What you are asked to do
Copy the lines exactly. Begin at the first line of the data and stop after the line with "0xC) = .reservedC".

Records shown
****************
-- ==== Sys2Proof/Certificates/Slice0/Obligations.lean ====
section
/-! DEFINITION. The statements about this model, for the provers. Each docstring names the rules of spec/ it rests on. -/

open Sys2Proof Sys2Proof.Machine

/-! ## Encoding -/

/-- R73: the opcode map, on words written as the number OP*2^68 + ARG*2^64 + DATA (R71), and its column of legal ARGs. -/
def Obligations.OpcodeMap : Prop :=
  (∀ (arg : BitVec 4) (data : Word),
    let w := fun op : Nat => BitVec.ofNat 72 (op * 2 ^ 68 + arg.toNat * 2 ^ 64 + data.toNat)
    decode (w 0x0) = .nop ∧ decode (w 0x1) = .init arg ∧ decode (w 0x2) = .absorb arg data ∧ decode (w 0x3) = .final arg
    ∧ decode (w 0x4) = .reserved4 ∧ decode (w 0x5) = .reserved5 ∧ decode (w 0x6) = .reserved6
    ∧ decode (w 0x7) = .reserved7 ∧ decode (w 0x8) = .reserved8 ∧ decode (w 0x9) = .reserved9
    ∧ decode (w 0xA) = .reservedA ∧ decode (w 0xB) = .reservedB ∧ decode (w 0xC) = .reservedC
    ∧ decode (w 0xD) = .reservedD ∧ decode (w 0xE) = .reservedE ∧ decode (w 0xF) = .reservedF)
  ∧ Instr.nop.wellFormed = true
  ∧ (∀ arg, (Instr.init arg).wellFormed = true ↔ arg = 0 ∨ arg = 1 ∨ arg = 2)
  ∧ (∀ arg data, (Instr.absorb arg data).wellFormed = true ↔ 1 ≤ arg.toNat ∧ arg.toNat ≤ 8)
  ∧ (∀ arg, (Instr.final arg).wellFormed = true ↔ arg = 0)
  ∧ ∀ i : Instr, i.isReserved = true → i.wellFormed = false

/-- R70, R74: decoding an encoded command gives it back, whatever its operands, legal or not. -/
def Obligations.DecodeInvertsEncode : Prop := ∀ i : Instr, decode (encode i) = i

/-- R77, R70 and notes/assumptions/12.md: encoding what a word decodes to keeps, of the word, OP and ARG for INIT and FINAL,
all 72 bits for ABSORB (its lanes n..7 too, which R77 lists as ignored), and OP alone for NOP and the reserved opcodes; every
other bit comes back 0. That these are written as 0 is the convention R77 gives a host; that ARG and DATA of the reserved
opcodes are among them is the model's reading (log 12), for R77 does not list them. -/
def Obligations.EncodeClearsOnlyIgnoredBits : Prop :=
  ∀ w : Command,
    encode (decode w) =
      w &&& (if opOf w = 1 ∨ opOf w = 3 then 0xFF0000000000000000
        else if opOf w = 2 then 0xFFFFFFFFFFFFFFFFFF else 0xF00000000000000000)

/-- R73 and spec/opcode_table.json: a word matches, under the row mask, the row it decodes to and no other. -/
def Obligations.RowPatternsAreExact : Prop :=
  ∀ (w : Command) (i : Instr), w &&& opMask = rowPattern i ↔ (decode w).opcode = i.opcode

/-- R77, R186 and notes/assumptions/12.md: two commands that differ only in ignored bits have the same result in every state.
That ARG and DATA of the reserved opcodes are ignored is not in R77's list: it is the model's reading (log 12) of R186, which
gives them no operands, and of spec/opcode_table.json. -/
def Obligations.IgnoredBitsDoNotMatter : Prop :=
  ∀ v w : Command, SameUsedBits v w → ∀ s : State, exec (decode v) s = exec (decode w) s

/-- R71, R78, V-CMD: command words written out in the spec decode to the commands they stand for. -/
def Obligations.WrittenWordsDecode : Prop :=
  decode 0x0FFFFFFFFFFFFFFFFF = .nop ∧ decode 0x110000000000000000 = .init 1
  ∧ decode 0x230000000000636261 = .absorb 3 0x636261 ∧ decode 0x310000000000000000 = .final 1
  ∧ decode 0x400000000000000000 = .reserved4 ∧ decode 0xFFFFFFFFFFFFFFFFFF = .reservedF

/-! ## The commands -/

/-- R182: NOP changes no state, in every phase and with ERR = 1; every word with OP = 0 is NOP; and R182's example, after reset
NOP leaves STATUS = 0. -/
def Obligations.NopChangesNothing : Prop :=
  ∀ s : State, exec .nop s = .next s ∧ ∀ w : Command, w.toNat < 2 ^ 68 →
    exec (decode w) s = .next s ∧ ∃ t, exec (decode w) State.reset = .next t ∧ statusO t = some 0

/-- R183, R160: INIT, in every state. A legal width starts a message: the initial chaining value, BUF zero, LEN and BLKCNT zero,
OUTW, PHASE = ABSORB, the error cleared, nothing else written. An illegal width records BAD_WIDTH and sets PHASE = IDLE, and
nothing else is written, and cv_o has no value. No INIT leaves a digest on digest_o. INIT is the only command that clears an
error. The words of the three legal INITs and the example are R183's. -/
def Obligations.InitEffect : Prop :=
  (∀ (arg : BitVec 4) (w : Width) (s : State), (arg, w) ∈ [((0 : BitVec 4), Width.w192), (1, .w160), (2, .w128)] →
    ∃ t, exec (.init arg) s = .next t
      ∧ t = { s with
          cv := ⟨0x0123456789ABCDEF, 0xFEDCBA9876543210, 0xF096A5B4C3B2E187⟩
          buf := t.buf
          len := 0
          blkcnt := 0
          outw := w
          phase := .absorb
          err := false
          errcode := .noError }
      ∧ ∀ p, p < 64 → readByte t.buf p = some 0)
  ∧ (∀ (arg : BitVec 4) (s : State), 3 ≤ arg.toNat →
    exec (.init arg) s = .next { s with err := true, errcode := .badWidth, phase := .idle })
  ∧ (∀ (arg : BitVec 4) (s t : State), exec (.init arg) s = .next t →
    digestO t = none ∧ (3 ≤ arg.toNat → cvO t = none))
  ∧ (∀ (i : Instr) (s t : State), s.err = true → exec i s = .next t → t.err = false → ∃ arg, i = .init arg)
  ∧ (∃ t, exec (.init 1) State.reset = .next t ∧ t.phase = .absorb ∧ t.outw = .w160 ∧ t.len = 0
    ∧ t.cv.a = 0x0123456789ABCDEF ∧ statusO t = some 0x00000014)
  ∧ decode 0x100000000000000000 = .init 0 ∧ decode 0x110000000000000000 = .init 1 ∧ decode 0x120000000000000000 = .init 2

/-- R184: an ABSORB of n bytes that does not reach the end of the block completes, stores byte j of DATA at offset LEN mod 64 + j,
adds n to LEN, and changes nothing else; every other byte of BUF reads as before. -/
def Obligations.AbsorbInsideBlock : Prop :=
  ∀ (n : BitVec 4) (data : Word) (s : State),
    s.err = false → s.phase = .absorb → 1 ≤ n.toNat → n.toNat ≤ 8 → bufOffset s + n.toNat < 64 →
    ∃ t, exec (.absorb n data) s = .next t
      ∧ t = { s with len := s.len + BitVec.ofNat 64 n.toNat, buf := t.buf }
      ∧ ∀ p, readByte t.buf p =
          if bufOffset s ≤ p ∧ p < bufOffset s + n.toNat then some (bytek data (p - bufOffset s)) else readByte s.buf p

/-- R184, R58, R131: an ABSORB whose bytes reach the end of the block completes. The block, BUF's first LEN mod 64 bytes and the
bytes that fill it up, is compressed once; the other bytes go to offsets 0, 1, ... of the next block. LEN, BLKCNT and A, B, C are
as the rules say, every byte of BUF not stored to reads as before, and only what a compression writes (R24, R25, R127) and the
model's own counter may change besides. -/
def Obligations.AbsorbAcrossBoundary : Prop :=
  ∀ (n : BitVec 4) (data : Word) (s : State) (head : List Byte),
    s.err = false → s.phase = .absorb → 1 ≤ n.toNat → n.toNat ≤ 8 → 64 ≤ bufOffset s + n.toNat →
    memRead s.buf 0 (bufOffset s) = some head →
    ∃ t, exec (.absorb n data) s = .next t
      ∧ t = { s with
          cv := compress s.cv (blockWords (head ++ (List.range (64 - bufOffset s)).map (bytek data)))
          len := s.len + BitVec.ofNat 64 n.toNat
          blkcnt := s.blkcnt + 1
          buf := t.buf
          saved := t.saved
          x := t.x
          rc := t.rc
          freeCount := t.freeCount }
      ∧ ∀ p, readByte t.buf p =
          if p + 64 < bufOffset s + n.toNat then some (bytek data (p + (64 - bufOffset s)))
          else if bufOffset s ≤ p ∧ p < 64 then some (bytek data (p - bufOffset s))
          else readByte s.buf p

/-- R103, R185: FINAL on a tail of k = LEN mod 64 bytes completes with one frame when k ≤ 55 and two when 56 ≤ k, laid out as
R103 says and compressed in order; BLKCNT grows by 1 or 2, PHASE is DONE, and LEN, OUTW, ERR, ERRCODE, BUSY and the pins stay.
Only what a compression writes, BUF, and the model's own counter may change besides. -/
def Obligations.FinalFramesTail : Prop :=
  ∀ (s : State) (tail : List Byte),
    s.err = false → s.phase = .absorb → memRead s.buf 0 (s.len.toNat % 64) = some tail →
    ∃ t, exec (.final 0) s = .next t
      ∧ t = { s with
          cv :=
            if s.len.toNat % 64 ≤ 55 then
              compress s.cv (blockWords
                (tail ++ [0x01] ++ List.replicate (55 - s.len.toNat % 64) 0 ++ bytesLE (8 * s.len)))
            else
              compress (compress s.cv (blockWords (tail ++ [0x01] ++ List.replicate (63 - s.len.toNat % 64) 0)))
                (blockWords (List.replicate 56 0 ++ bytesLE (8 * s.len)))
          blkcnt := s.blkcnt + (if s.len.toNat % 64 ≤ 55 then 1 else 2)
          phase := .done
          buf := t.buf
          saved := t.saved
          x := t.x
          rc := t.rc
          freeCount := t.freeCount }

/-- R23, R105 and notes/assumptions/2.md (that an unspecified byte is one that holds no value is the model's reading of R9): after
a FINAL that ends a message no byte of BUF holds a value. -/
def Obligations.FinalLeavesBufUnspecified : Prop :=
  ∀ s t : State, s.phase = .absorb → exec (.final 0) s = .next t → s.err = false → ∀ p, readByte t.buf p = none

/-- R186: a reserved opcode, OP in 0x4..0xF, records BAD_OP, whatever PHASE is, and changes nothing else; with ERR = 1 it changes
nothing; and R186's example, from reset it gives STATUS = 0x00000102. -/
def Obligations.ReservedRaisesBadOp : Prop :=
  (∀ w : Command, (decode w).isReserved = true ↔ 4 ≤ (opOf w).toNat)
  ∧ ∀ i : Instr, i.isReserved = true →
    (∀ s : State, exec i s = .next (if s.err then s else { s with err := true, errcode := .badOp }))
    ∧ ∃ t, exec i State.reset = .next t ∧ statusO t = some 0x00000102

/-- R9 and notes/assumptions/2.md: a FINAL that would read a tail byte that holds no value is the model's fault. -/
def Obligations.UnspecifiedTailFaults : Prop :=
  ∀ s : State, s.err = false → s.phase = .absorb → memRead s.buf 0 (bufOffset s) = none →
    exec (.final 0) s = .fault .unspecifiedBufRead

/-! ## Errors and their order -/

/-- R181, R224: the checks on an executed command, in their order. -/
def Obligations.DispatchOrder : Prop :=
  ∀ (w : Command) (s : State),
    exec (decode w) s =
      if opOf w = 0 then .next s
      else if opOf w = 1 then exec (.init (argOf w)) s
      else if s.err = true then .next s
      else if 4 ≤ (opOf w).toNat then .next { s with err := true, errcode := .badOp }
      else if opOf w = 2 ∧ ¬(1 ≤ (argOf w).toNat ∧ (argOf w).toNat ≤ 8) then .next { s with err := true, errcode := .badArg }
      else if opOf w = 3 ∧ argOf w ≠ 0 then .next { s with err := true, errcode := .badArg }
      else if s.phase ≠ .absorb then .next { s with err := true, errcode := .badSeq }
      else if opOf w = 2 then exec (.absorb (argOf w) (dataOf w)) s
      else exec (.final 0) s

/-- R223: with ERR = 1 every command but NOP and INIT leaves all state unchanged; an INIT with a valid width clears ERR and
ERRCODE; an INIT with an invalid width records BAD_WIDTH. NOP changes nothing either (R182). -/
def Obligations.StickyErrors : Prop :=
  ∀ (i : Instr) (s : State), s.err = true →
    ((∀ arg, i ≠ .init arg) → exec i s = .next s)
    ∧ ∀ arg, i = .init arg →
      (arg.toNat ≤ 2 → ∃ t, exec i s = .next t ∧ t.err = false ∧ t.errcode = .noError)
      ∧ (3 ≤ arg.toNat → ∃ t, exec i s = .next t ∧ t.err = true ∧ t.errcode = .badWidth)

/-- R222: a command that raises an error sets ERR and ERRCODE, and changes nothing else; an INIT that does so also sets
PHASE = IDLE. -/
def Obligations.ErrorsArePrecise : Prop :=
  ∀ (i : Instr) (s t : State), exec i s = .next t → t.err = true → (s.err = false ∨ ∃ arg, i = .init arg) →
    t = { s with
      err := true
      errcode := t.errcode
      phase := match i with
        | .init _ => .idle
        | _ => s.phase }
****************
Answer below
-- ==== Sys2Proof/Certificates/Slice0/Obligations.lean ====
section
/-! DEFINITION. The statements about this model, for the provers. Each docstring names the rules of spec/ it rests on. -/

open Sys2Proof Sys2Proof.Machine

/-! ## Encoding -/

/-- R73: the opcode map, on words written as the number OP*2^68 + ARG*2^64 + DATA (R71), and its column of legal ARGs. -/
def Obligations.OpcodeMap : Prop :=
  (∀ (arg : BitVec 4) (data : Word),
    let w := fun op : Nat => BitVec.ofNat 72 (op * 2 ^ 68 + arg.toNat * 2 ^ 64 + data.toNat)
    decode (w 0x0) = .nop ∧ decode (w 0x1) = .init arg ∧ decode (w 0x2) = .absorb arg data ∧ decode (w 0x3) = .final arg
    ∧ decode (w 0x4) = .reserved4 ∧ decode (w 0x5) = .reserved5 ∧ decode (w 0x6) = .reserved6
    ∧ decode (w 0x7) = .reserved7 ∧ decode (w 0x8) = .reserved8 ∧ decode (w 0x9) = .reserved9
    ∧ decode (w 0xA) = .reservedA ∧ decode (w 0xB) = .reservedB ∧ decode (w 0xC) = .reservedC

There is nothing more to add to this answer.